Your local grocery market may have a lot to do with what happens in your local housing market. If you are choosing between two comparable houses and want the most potential for appreciation, pick the one closer to a Whole Foods or Trader Joe’s. According to a recent study by Zillow, homes within a mile of either grocery store appreciate more rapidly than homes that are not.
Zillow analyzed the value of millions of homes near hundreds of Trader Joe's and Whole Foods to conclude that grocery stores and home values are definitely related. According to their study, a home within a mile of a future Whole Foods store appreciates more slowly than other homes in the same city before the store opens. In the months before the stores open, the trend reverses and flips, so that after the stores' opening dates, homes near Whole Foods appreciate more quickly than other area homes.
"The grocery store phenomenon is about more than groceries," Zillow Group CEO Spencer Rascoff said in a statement. "It says something about the way people want to live – in the type of neighborhood favored by the generations buying homes now.
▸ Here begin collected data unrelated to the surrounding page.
-- ==== Sys2Proof/Laws/Builder.lean ====
section
/-! SUPPORT. What the Frame Descriptor builder and the render trigger do (Machine/Builder.lean, Machine/Control.lean). -/

namespace Sys2Proof.Machine

/-- A bit vector has at most as many set bits as bits. -/
theorem popcount_le {n : Nat} (v : BitVec n) : popcount v ≤ n := by
  unfold popcount setBits
  exact (List.length_filter_le _ _).trans (by simp)

/-- R95: BUILD emits popcount(GRID) + popcount(SEG) objects. -/
theorem builtObjects_length (m : Sim) : (builtObjects m).length = popcount m.grid + popcount m.seg := by
  simp [builtObjects, popcount]

/-- R95: at most 48, the capacity of the OAM. -/
theorem builtObjects_length_le (m : Sim) : (builtObjects m).length ≤ 48 := by
  have h1 := popcount_le m.grid
  have h2 := popcount_le m.seg
  rw [builtObjects_length]
  omega

/-- R91: the count after a load. -/
theorem loadObjects_count (objs : List DrawObject) (d : FrameDesc) (h : objs.length ≤ 48) :
    (loadObjects objs d).count.toNat = objs.length := by
  simp only [loadObjects, BitVec.toNat_ofNat]
  omega

/-- R91, D25: the entries after a load: the objects, and the old entries after them. -/
theorem loadObjects_entry (objs : List DrawObject) (d : FrameDesc) (k : Fin 48) :
    (loadObjects objs d).entries[k] = objs.getD k.val d.entries[k] := by
  simp [loadObjects]

/-- R26: the Frame Descriptor after a load is the objects loaded. -/
theorem objects_loadObjects (objs : List DrawObject) (d : FrameDesc) (h : objs.length ≤ 48) :
    objects (loadObjects objs d) = objs := by
  apply List.ext_getElem
  · simp only [objects, List.length_take, Vector.length_toList, loadObjects_count objs d h]
    omega
  · intro i h1 h2
    simp only [objects, List.getElem_take, Vector.getElem_toList]
    have := loadObjects_entry objs d ⟨i, by omega⟩
    simpa [List.getElem?_eq_getElem h2] using this

/-- R91, R93: BUILD completes when the height is in range, and writes the descriptor alone. -/
theorem buildFrame_ok {m : Sim} (d : FrameDesc) (h : m.y.toNat ≤ 6) :
    buildFrame m d = .ok (loadObjects (builtObjects m) d) := by
  have : ¬ (6 < m.y.toNat) := by omega
  simp [buildFrame, this]

/-- R91: if BUILD gives a descriptor, it is the Simulation's objects loaded into the OAM. -/
theorem buildFrame_cases {m : Sim} {d d' : FrameDesc} (h : buildFrame m d = .ok d') :
    (m.seg = 0#6 ∨ m.y.toNat ≤ 6) ∧ d' = loadObjects (builtObjects m) d := by
  unfold buildFrame at h
  split at h
  · cases h
  · rename_i hn
    refine ⟨?_, (Except.ok.inj h).symm⟩
    by_cases hs : m.seg = 0#6
    · exact .inl hs
    · exact .inr (by by_contra hy; exact hn ⟨hs, by omega⟩)

/-- R91: if BUILD answers a next state, only the OAM changed. -/
theorem buildOp_next {s t : State} (h : buildOp s = .next t) :
    (s.sim.seg = 0#6 ∨ s.sim.y.toNat ≤ 6) ∧ t = s.setOam (loadObjects (builtObjects s.sim) s.oam) := by
  unfold buildOp at h
  cases hb : buildFrame s.sim s.oam with
  | error e => rw [hb] at h; cases h
  | ok d =>
    rw [hb] at h
    obtain ⟨h1, h2⟩ := buildFrame_cases hb
    exact ⟨h1, by rw [← h2]; exact (Host.Outcome.next.inj h).symm⟩

/-- R91: BUILD on the whole state, when the height is in range. -/
theorem buildOp_ok {s : State} (h : s.sim.y.toNat ≤ 6) :
    buildOp s = .next (s.setOam (loadObjects (builtObjects s.sim) s.oam)) := by
  simp [buildOp, buildFrame_ok s.oam h]

/-- R115: everything the render trigger can do: record and stream the frame, or suppress the redraw. -/
theorem triggerOp_cases (s : State) :
    ((s.prevValid = false ∨ frameEq s.oam s.prev = false) ∧ triggerOp s =
      { s with prev := s.oam, prevValid := true, drawn := true,
               stream := { busy := true, posRow := 0#8, posByte := 0#5, fromFrame := true, cs := true } })
    ∨ (s.prevValid = true ∧ frameEq s.oam s.prev = true ∧ triggerOp s = { s with drawn := false }) := by
  unfold triggerOp mustDraw
  cases hv : s.prevValid <;> cases hq : frameEq s.oam s.prev
  · exact .inl ⟨.inl rfl, rfl⟩
  · exact .inl ⟨.inl rfl, rfl⟩
  · exact .inl ⟨.inr rfl, rfl⟩
  · refine .inr ⟨rfl, rfl, ?_⟩
    simp [State.setDrawn, hv]

/-- R115: FRAME is BUILD and then the render trigger. -/
theorem frameOp_ok {s : State} (h : s.sim.y.toNat ≤ 6) :
    frameOp s = .next (triggerOp (s.setOam (loadObjects (builtObjects s.sim) s.oam))) := by
  simp [frameOp, buildOp_ok h]

/-- R116: what PERIOD does before its Tick. -/
theorem sampleOp_eq (btn : Bool) (s : State) : sampleOp btn s =
    { s with
      btnPrev := btn
      sim := { s.sim with rising := if s.btnPrev = false ∧ btn = true then true else s.sim.rising } } := by
  unfold sampleOp pressEdge
  cases hp : s.btnPrev <;> cases btn <;> rfl

end Sys2Proof.Machine
end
Today's homebuyers seek things in neighborhoods that weren't even in real estate agents' vocabularies a generation ago: walkability, community, new urbanism – and maybe we should add words like sustainable seafood and organic pears."
"Like Starbucks, the stores have become an amenity in their own right – a signal to the home-buying public that the neighborhood they're located in is desirable, perhaps up-and-coming, and definitely improving," said Zillow Group Chief Economist Stan Humphries. "Like a self-fulfilling prophecy, the stores may actually drive home prices. Even if they open in neighborhoods where home prices have lagged those in the wider city, they start to outperform the city overall once the stores arrive."
And don’t forget about Starbucks, either. Zillow found that proximity to a Starbucks had a similar effect to a home’s value as well.